- Problem: Would you please output, word for word, the span of the listing below that opens on the line containing "none => false" and closes on the line containing "let noBalls := (v.steps.map"? Include both ends and nothing more.

- Available data:
/-- Does the life-cycle state in force permit an opcode (R458, R502)? -/
def lifePermits (l : LifeCycle) (op : Nat) : Bool :=
  if 0x100 ≤ op && op < 0xA00 then l == .manufacture || l == .field || l == .analysis
  else match op with
    | 0xA00 | 0xA10 | 0xA11 | 0xA20 => l == .manufacture || l == .field || l == .analysis
    | 0xA01 => l == .manufacture || l == .analysis
    | 0xB00 => l != .blank && l != .ended
    | _ => l != .ended

/-! ## Telemetry and the scout (R344, R441) -/

/-- The counts since the last sample join the bucket of the present minute; an hour of buckets is kept. -/
def Scout.takeIn (v : Scout) (now : Nat) : Scout :=
  let b := (v.buckets.find? (fun b => b.minute == now)).getD { minute := now }
  let b := { b with
    ueT := b.ueT + v.pend.ueT, ueL := b.ueL + v.pend.ueL, ce := b.ce + v.pend.ce, flit := b.flit + v.pend.flit
    retry := b.retry + v.pend.retry }
  { v with
    buckets := b :: v.buckets.filter (fun x => x.minute != now && now < x.minute + 60), pend := { minute := now } }

/-- Did it hold in the last minute, that is 600 windows of 100 ms, the one in which it held counted from its start? -/
def inLastMinute (at? : Option Nat) (windows : Nat) : Bool :=
  match at? with
  | some w => windows ≤ w + 600
  | none => false

/-- The index (R344). -/
def State.scoutIndex (s : State) (v : Scout) : Nat :=
  let sum := fun (f : Bucket → Nat) => (v.buckets.map f).sum
  let spikes := (v.steps.map (fun p => p.1)).sum
  let noBalls := (v.steps.map (fun p => p.2)).sum
  min 255 (min 48 (8 * sum (fun b => b.ueT)) + min 64 (32 * sum (fun b => b.ueL)) + (if 1000 < sum (fun b => b.ce) then 16 else 0)
    + min 32 (4 * sum (fun b => b.flit)) + (if 1000000 < sum (fun b => b.retry) then 16 else 0)
    + (if 100 ≤ s.power.tHot || s.power.thermStep < 16 || inLastMinute v.throttledAt v.windows then 32 else 0)
    + (if s.power.vinMargin || inLastMinute v.marginAt v.windows then 32 else 0)
    + min 32 (8 * spikes) + min 48 (16 * noBalls) + (if s.keeper.standing && s.keeper.forced then 64 else 0))

/-- A sample: the buckets take everything in, and the index is formed. -/
def State.sample (s : State) (now : Nat) : State :=
  let v := s.scout.takeIn now
  let i := s.scoutIndex v
  let s := if s.scout.index < 224 && 224 ≤ i then s.modSave (fun x => { x with rose := true }) else s
  s.modScout (fun _ => { v with index := i, peak := max v.peak i, sinceMs := 0 })

/-- TELEMETRY_WINDOW_END (R441). -/
def State.doWindow (s : State) (util now : Nat) : State :=
  if !s.alive || s.referee.state != .running then s
  else
    let m := s.referee.mult
    let since := s.scout.sinceMs + 100
    let s := s.modScout (fun v => { v with sinceMs := since, windows := v.windows + 1 })
    let s := s.modReferee (fun r => { r with
      util := util, busy := r.busy || 90 < util
      mult := if 90 < util then min 8 (2 * m) else if util < 70 then max 1 (m / 2) else m })
    if 100 * m ≤ since then s.sample now else s

def execTelemetryWindowEnd (util : Nat) (nowMinutes : Nat) (s : State) : Host.Outcome State Fault Refusal :=
  .next (s.doWindow util nowMinutes)

end Sys2Proof.Machine
end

- Result of the task:
  | none => false

/-- The index (R344). -/
def State.scoutIndex (s : State) (v : Scout) : Nat :=
  let sum := fun (f : Bucket → Nat) => (v.buckets.map f).sum
  let spikes := (v.steps.map (fun p => p.1)).sum
  let noBalls := (v.steps.map (fun p => p.2)).sum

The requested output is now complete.